By Steve Wilson | Mississippi Watchdog
Mississippi Gov. Phil Bryant this week signed three anti-union bills into law.
RIGHT TO WORK: Gov. Phil Bryant signed three anti-union bills into law Wednesday.
- Senate Bill 2473 prohibits the coercion of a business by an individual or a group into staying neutral in a union drive. It also mandates a secret ballot for unionization elections.
- Senate Bill 2653 allows picketing as long as it’s non-violent and doesn’t block entrances. The new law also makes it easier for companies to get a court order to stop picketing.

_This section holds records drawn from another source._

/-- Settles O59: the reads, the takeover, the wait and the restore, one after another. -/
theorem toneTakesAndRestoresUnit3 : Obligations.ToneTakesAndRestoresUnit3 := by
  unfold Obligations.ToneTakesAndRestoresUnit3
  intro top duty dur s
  refine ⟨fun hen hon sched => ?fault, fun hoff => ?takeover, fun hoff hmax => ?whole⟩
  case fault =>
    rw [runHost_toneSave]
    refine runHost_alone_fault _ _ (.wrU3Ctrl 0) _ _ rfl ?_
    have htest : ((s.answer s.u3Match1).srcOn &&
        (fieldClr 0 || ((s.answer s.u3Match1).u3.en && !fieldEn 0))) = true :=
      Bool.and_eq_true_iff.mpr ⟨hon, by simp [hen, fieldEn]⟩
    exact if_pos htest
  case takeover =>
    exact (runHost_toneTakeover top duty dur s hoff []).trans (runHost_nil _ _)
  case whole =>
    have htaken := runHost_toneTakeover top duty dur s hoff
      ([] :: List.replicate dur.toNat .evtTick :: List.replicate 7 [])
    obtain ⟨poll, o, hwait⟩ := runHost_waitTicks dur
      (.issues (toneRestore s.u3.prescale s.u3Match0 s.u3Match1) .done) (List.replicate 7 [])
      (s := s.configured .u3 true Config.tonePre top duty true) hmax
    refine ⟨_, htaken.trans (hwait.trans ((runHost_unitCfgU3 ?off _ _ _ _ [] .done).trans (runHost_nil _ _))), rfl⟩
    exact hoff

/-! ## Sessions and polls (R211, R213, R215) -/

/-- The state with the pipeline fields cleared (`42_audio_pipeline` R173). -/
def State.sessionCleared (s : State) : State :=
  { s.quiet with
    putIndex := 0, fillOffset := 0, readyCount := 0, overrunCount := 0, missedCount := 0, peak := 0,
    fpe := false, pbDiv := 0 }

theorem exec_sessionReset {s : State} (hsrc : s.srcOn = false) :
    exec (.wrPipeCmd valSessionReset) s = .next s.sessionCleared :=
  congrArg Host.Outcome.next (sessionReset_source_off s.quiet hsrc)

/-- One source can be selected in the sample role (R169). -/
theorem exec_wrPipeCtrl_selects {w : Word} {s : State} (hone : (fieldCapEn w && fieldPbEn w) = false)
    (hrole : s.u3Tone = false) :
    exec (.wrPipeCtrl w) s = .next { s.quiet with capEn := fieldCapEn w, pbEn := fieldPbEn w } := by
  change execWrPipeCtrl w s = _
  rw [execWrPipeCtrl, hone, hrole, Bool.and_false]
  rfl

/-- Settles O60, sequence by sequence. -/
theorem sessionAndPollingSequences : Obligations.SessionAndPollingSequences := by
  unfold Obligations.SessionAndPollingSequences
  intro s
  refine ⟨fun hsrc hrole => ?start, ⟨rfl, rfl⟩, ?slowPoll, ?framePoll⟩
  case start =>
    obtain ⟨hcap, hpb⟩ := (srcOn_eq_false_iff s).mp hsrc
    have hselect {w : Word} (hone : (fieldCapEn w && fieldPbEn w) = false) :
        runOps [.wrPipeCmd valSessionReset, .wrPipeCtrl w] s =
          .next { s.sessionCleared with capEn := fieldCapEn w, pbEn := fieldPbEn w } := by
      rw [runOps_cons _ _ _ _ (exec_sessionReset hsrc), runOps_singleton]
      exact exec_wrPipeCtrl_selects (s := s.sessionCleared) hone hrole
    refine ⟨(hselect (w := valCapEn) rfl).trans ?_, (hselect (w := valPbEn) rfl).trans ?_⟩
    · rw [show fieldPbEn valCapEn = s.pbEn from hpb.symm]; rfl
    · rw [show fieldCapEn valPbEn = s.capEn from hcap.symm]; rfl
  case slowPoll =>
    rw [hostSlowPollCheck, runHost_alone _ _ _ _ (s.answer s.slowPoll) rfl rfl]
    change runHost [[]] (if s.slowPoll = 0 then _ else _) _ = _
    split
    next => exact runHost_alone _ _ _ _ _ rfl rfl
    next => exact runHost_done _ _
  case framePoll =>
    rw [hostFrameWait, runHost_alone _ _ _ _ (s.answer (pipeStatWord s)) rfl rfl]
    change runHost [[]] (if statFpe (pipeStatWord s) = true then _ else _) _ = _
    rw [statFpe_pipeStatWord]
    split
    next => exact runHost_alone _ _ _ _ _ rfl rfl
    next => exact runHost_done _ _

- Senate Bill 2797 says that if a state or local government entity wants to use a unionized workforce on a project, it has to get the permission of the Legislature.
“Mississippi has some of the lowest union participation in the country, and these bills send a message that we will not tolerate efforts like intimidation,” Bryant said in a news release. “I believe that Mississippi’s right-to-work status is a competitive benefit for the state, and I intend to keep it that way.”

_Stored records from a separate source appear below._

-- ==== Sys2Proof/Machine/Flags.lean ====
section
/-! DEFINITION. The flag computations and the order of result and flag (10_state.md R32, 41_alu.md R160, R173). -/

namespace Sys2Proof.Machine

/-- The flag register, V[0xF] (10_state.md R32). -/
def VF : Reg := 15

/-- A flag's value as VF holds it: 1 or 0 (41_alu.md R167). -/
def flagByte (b : Bool) : Byte := if b then 1 else 0

/-- Carry out of bit 7: `vx + vy > 0xFF` (41_alu.md R167). -/
def carry (vx vy : Byte) : Bool := decide (vx.toNat + vy.toNat > 0xFF)

/-- NOT borrow of `a - b`: 1 iff `a > b`, so 0 at equality (41_alu.md R168, R170; 90_conflicts.md C3). -/
def notBorrow (a b : Byte) : Bool := decide (a.toNat > b.toNat)

/-- The bit a right shift by one shifts out, bit 0 (41_alu.md R169). -/
def lowBit (vx : Byte) : Bool := vx.getLsbD 0

/-- The bit a left shift by one shifts out, bit 7 (41_alu.md R171). -/
def highBit (vx : Byte) : Bool := vx.getLsbD 7

/-- `V[0xF] <- flag`. -/
def State.setFlag (s : State) (b : Bool) : State := s.setReg VF (flagByte b)

/-- The result to V[x] first, the flag to VF last (41_alu.md R160, decision D14). -/
def State.setResult (s : State) (x : Reg) (result : Byte) (flag : Bool) : State := (s.setReg x result).setFlag flag

end Sys2Proof.Machine
end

Unions don’t have a lot of traction in Mississippi, a right-to-work state. According to the federal Bureau of Labor Statistics, in a workforce of slightly more than 1 million only 38,000 are members of unions. That represents 3.7 percent of the state’s workforce. The average in the U.S., according to the Bureau of Labor Statistics, is 11.3 percent. New York had the highest percentage of union representation — 24.4 percent — while North Carolina had the lowest — 3 percent.